Thank you for the kind comments.  :wink:  I just sniffed it and can only smell the usual soapy smell, no roses.


----------



## nattynoo (Sep 13, 2010)

It looks so lovely & creamy. 
Shame about the smell.


----------



## ToniD (Sep 13, 2010)

They are so pretty!   I really like the color.


----------



## Bubbles Galore (Sep 14, 2010)

ToniD said:
			
		

> They are so pretty!   I really like the color.



The colour is from Pink Clay Toni.  :wink:


----------



## ToniD (Sep 14, 2010)

Bubbles Galore said:
			
		

> ToniD said:
> 
> 
> 
> ...



Well, then, Bubbles, would you mind giving me some instruction?   It is actually on my list to make a cake with pink swirls using Rose clay as the color.    I have not swirled with clay as the color yet, but when I have swirled with things other than micas or oxides, I sometimes end up with two different textures in the soap.

Would you mind sharing how you add your clay?  Do you premix it with oil?  How much oil?

Thanks


----------



## Bubbles Galore (Jan 12, 2011)

You should have kicked me Toni. I only just saw this while looking for a photo of one of my soaps with TD that I couldn't find.   

One tablespoon clay (Australian tablespoon which is 4 teaspoons) mixed with one tablespoon of oil and then added to a few soup ladles of soap batter and I think I did an ITPS (in the pot swirl) and hoped for the best.


----------



## tomara (Jan 12, 2011)

Very nice...hope the scent stays for you


----------



## ToniD (Jan 12, 2011)

Bubbles Galore said:
			
		

> You should have kicked me Toni. I only just saw this while looking for a photo of one of my soaps with TD that I couldn't find.
> 
> One tablespoon clay (Australian tablespoon which is 4 teaspoons) mixed with one tablespoon of oil and then added to a few soup ladles of soap batter and I think I did an ITPS (in the pot swirl) and hoped for the best.

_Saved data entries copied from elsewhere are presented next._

-- ==== Sys2Proof/Tests/Slice0.lean ====
section
/-! SUPPORT. Small tests: ill-formed terms refused, words decoded, one step from spec/95_test_vectors.md where it has
a row, and for every statement with hypotheses a state that meets them. -/

namespace Sys2Proof.Tests

open Sys2Proof Sys2Proof.Machine

/-- An idle state with every word 0 and nothing waiting. -/
def bare : State where
  buf := Vector.replicate 16 0#32
  cb := Vector.replicate 4 0#32
  dataLast := 0#32
  data := 0#32
  dataNext := 0#32
  rotr5 := 0#32
  rotl2 := 0#32
  fdata := 0#32
  tmp := 0#32
  loop := 0#11
  step := Code.idle
  done := false
  seed := 0x00#8
  order := 0#2
  chkHi := 0#16
  chkLo := 0#32
  region := []
  regionLen := 4096
  inputs := []
  replies := []
  reads := []
  draws := 0

/-- What `f` reads in the state an instruction leads to. -/
def after {α : Type} (i : Instr) (s : State) (f : State → α) : Option α :=
  match exec i s with
  | .next t => some (f t)
  | .fault _ => none
  | .refused _ => none

/-- What `f` reads in the state one step leads to. -/
def stepped {α : Type} (s : State) (f : State → α) : Option α :=
  match step s with
  | .next t => some (f t)
  | .fault _ => none
  | .refused _ => none

/-! ### WellFormed: each check refuses an ill-formed term -/

theorem test_start_with_bit0_clear_is_ill_formed : (Instr.start 0xFFFFFFFE#32).wf = false := by decide
theorem test_nopctrl_with_bit0_set_is_ill_formed : (Instr.nopctrl 0x00000001#32).wf = false := by decide
theorem test_start_with_bit0_set_is_well_formed : (Instr.start 0x00000001#32).wf = true := by decide

/-! ### Decode: every constructor's word, from 30_encoding.md R92 and R97 -/

theorem test_decode_idle : decode (.step 0b00000#5) = .ok .idle := by decide
theorem test_decode_init : decode (.step 0b00001#5) = .ok .init := by decide
theorem test_decode_fetch : decode (.step 0b00010#5) = .ok .fetch := by decide
theorem test_decode_m0 : decode (.step 0b00011#5) = .ok .m0 := by decide
theorem test_decode_m1 : decode (.step 0b00100#5) = .ok .m1 := by decide
theorem test_decode_m2 : decode (.step 0b00101#5) = .ok .m2 := by decide
theorem test_decode_m3 : decode (.step 0b00110#5) = .ok .m3 := by decide
theorem test_decode_m9 : decode (.step 0b00111#5) = .ok .m9 := by decide
theorem test_decode_m4 : decode (.step 0b01000#5) = .ok .m4 := by decide
theorem test_decode_m7 : decode (.step 0b01001#5) = .ok .m7 := by decide
theorem test_decode_m6 : decode (.step 0b01010#5) = .ok .m6 := by decide
theorem test_decode_m5 : decode (.step 0b01011#5) = .ok .m5 := by decide
theorem test_decode_m8 : decode (.step 0b01100#5) = .ok .m8 := by decide
theorem test_decode_term : decode (.step 0b01101#5) = .ok .term := by decide
theorem test_decode_x15 : decode (.step 0b01110#5) = .ok .x15 := by decide
theorem test_decode_x14 : decode (.step 0b01111#5) = .ok .x14 := by decide
theorem test_decode_x13 : decode (.step 0b10000#5) = .ok .x13 := by decide
theorem test_decode_x10 : decode (.step 0b10001#5) = .ok .x10 := by decide
theorem test_decode_x11 : decode (.step 0b10010#5) = .ok .x11 := by decide
theorem test_decode_x12 : decode (.step 0b10011#5) = .ok .x12 := by decide
theorem test_decode_finit : decode (.step 0b10100#5) = .ok .finit := by decide
theorem test_decode_f0 : decode (.step 0b10101#5) = .ok .f0 := by decide
theorem test_decode_f1 : decode (.step 0b10110#5) = .ok .f1 := by decide
theorem test_decode_f2 : decode (.step 0b10111#5) = .ok .f2 := by decide
theorem test_decode_f3 : decode (.step 0b11000#5) = .ok .f3 := by decide
theorem test_decode_fsum : decode (.step 0b11001#5) = .ok .fsum := by decide

theorem test_decode_start_H1 : decode (.host (.write 0 0x00000001#32)) = .ok (.start 0x00000001#32) := by decide
theorem test_decode_start_H2 : decode (.host (.write 0 0xFFFFFFFF#32)) = .ok (.start 0xFFFFFFFF#32) := by decide
theorem test_decode_nopctrl_H4 : decode (.host (.write 0 0x80000002#32)) = .ok (.nopctrl 0x80000002#32) := by decide
theorem test_decode_rdctrl : decode (.host (.read 0)) = .ok (.rdctrl) := by decide
theorem test_decode_rdstatus : decode (.host (.read 1)) = .ok (.rdstatus) := by decide
theorem test_decode_wrseed_H6 : decode (.host (.write 2 0x0000013F#32)) = .ok (.wrseed 0x0000013F#32) := by decide
theorem test_decode_rdseed : decode (.host (.read 2)) = .ok (.rdseed) := by decide
theorem test_decode_wrorder_H10 : decode (.host (.write 3 0x00000002#32)) = .ok (.wrorder 0x00000002#32) := by decide
theorem test_decode_rdorder : decode (.host (.read 3)) = .ok (.rdorder) := by decide
theorem test_decode_rdchkhi : decode (.host (.read 4)) = .ok (.rdchkhi) := by decide
theorem test_decode_rdchklo : decode (.host (.read 5)) = .ok (.rdchklo) := by decide

/-- 30_encoding.md R102: codes 26 and 31 are reserved. -/
theorem test_decode_reserved_codes : decode (.step 0b11010#5) = .error (.reservedStepCode 0b11010#5) ∧
    decode (.step 0b11111#5) = .error (.reservedStepCode 0b11111#5) := by decide

/-- 45_host_operations.md R213: no operation of the table. -/
theorem test_decode_no_operation : (decode (.host (.write 1 0#32))).toOption = none ∧
    (decode (.host (.write 4 0x00001234#32))).toOption = none ∧ (decode (.host (.read 6))).toOption = none := by decide

/-- Bits 4:0 of a one byte row are the step code (30_encoding.md R92); a code that does not fit is rejected. -/
theorem test_table_word_step : decodeTableWord 8 0x01 = some .init ∧ decodeTableWord 8 0x19 = some .fsum ∧
    decodeTableWord 8 0x1A = none ∧ decodeTableWord 8 0x20 = none := by decide
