-- ==== Sys2Proof/Machine/Cipher.lean ====
section
/-! DEFINITION. The block cipher of 44_block_cipher.md R86 and R87. -/

namespace Sys2Proof.Machine

/-- A middle round of R86. -/
def encRound (ks : Vector Word 60) (s : Block) (rnd : Nat) : Block :=
  addRoundKey ks (mixColumns (shiftRows (subBytes s))) rnd

/-- A middle round of R87. -/
def decRound (ks : Vector Word 60) (s : Block) (rnd : Nat) : Block :=
  invMixColumns (addRoundKey ks (invSubBytes (invShiftRows s)) rnd)

/-- `1 .. NR-1`, the middle rounds of R86. -/
def middleRounds (nr : Nat) : List Nat := List.range' 1 (nr - 1)

/-- `E_K(in)` under the key schedule `(W, NR)` (R86). -/
@[irreducible] def encryptBlock (ks : Vector Word 60) (nr : Nat) (blk : Block) : Block :=
  let s := (middleRounds nr).foldl (encRound ks) (addRoundKey ks blk 0)
  addRoundKey ks (shiftRows (subBytes s)) nr

/-- `D_K(in)` under the key schedule `(W, NR)` (R87). -/
@[irreducible] def decryptBlock (ks : Vector Word 60) (nr : Nat) (blk : Block) : Block :=
  let s := (middleRounds nr).reverse.foldl (decRound ks) (addRoundKey ks blk nr)
  addRoundKey ks (invSubBytes (invShiftRows s)) 0

end Sys2Proof.Machine
end

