-- ==== Sys2Proof/Machine/GcmFamily.lean ====
section
/-! DEFINITION. The meanings of the counter-mode and tag commands (46_gcm.md R110 to R114). -/

namespace Sys2Proof.Machine

/-- CTR_INIT (R110). -/
def execCtrInit (s : State) : Result :=
  .next (invalidateTag { s with j0 := genCounter s.nonce, cb := genCounter s.nonce })

/-- CTR_INC (R111). -/
def execCtrInc (s : State) : Result := .next { s with cb := inc32 s.cb }

/-- `DIR = 1 and TAG_OK = 0`: opening before a tag has been verified (R112). -/
def openingUnverified (dir : Dir) (s : State) : Bool := decide (dir = .opening) && !s.tagOk

/-- DOUT of GCTR: byte i is `DIN[i] ⊕ m[i]` for `i < NB`, else zero (R112). -/
def gctrOut (nb : Nat) (din mask : Block) : Block :=
  blockOf fun i => if i < nb then byteOf din i ^^^ byteOf mask i else 0

/-- GCTR: NO_KEY, then BAD_ARG, then AUTH_REQUIRED (R112, R122). -/
def execGctr (nb : Nat) (dir : Dir) (s : State) : Result :=
  needKey s (failIf (nbIllegal nb) .badArg s (failIf (openingUnverified dir s) .authRequired s
    (.next { s with dout := gctrOut nb s.din (cipherE s s.cb), cb := inc32 s.cb })))

/-- GCM_TAG: the internal encryption writes neither STATE nor DOUT (R113). -/
def execGcmTag (s : State) : Result :=
  needKey s (.next { s with tag := xor128 s.x (cipherE s s.j0), tagValid := true, tagOk := false })

/-- The verdict of GCM_VERIFY on the difference of the tags; a mismatch is no error (R114, R124). -/
def verdict (s : State) : State :=
  if tagDifference s.tag s.rtag = 0 then { s with tagOk := true }
  else { s with tagOk := false, authFail := true }

/-- GCM_VERIFY (R114). -/
def execGcmVerify (s : State) : Result := failIf (!s.tagValid) .noTag s (.next (verdict s))

end Sys2Proof.Machine
end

No kicking necessary  Easy to lose track of a post.   Thanks for getting back to me.   I actually ended up with a nice swirl of pink clay in a castile soap.   It will be ready for valentines day.


----------



## pixybratt (Jan 12, 2011)

I love this soap the colors are amazing


----------



## supersoaper3000 (Jan 12, 2011)

Very pretty!  I have found that hydrosols have more benefits as a spray for the hair and skin than they do as an aromatic.  Getting a good natural rose smell in soap is freaking expensive!!  Thank god for FOs


----------



## Dragonkaz (Jan 13, 2011)

That soap is so pretty ... and the smell sounds beautiful ... hope it has lasted!


----------



## coral (Jan 13, 2011)

I missed this one the swirls look great.


----------



## MidwestSoaper (Jan 15, 2011)

it looks so beautiful and creamy, I could stare at it all day!  Too bad the scent went away.


----------